→ Exercise goal
Scan the records beneath this line for the line holding "significant (R15). -/" and the line holding "abbrev OpWord := BitVec 11", then transcribe exactly those two and all lines between.

Segment Start: Material to process

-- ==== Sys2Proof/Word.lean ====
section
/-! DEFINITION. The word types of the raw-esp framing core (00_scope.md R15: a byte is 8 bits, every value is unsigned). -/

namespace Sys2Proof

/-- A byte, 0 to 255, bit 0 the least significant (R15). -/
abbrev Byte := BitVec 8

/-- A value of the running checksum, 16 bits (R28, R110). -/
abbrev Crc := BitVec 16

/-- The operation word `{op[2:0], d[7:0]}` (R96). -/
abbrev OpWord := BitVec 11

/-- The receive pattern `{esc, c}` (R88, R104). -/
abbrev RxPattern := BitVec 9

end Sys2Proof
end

Segment End: Material to process

→ Written reply
/-- A byte, 0 to 255, bit 0 the least significant (R15). -/
abbrev Byte := BitVec 8

/-- A value of the running checksum, 16 bits (R28, R110). -/
abbrev Crc := BitVec 16

/-- The operation word `{op[2:0], d[7:0]}` (R96). -/
abbrev OpWord := BitVec 11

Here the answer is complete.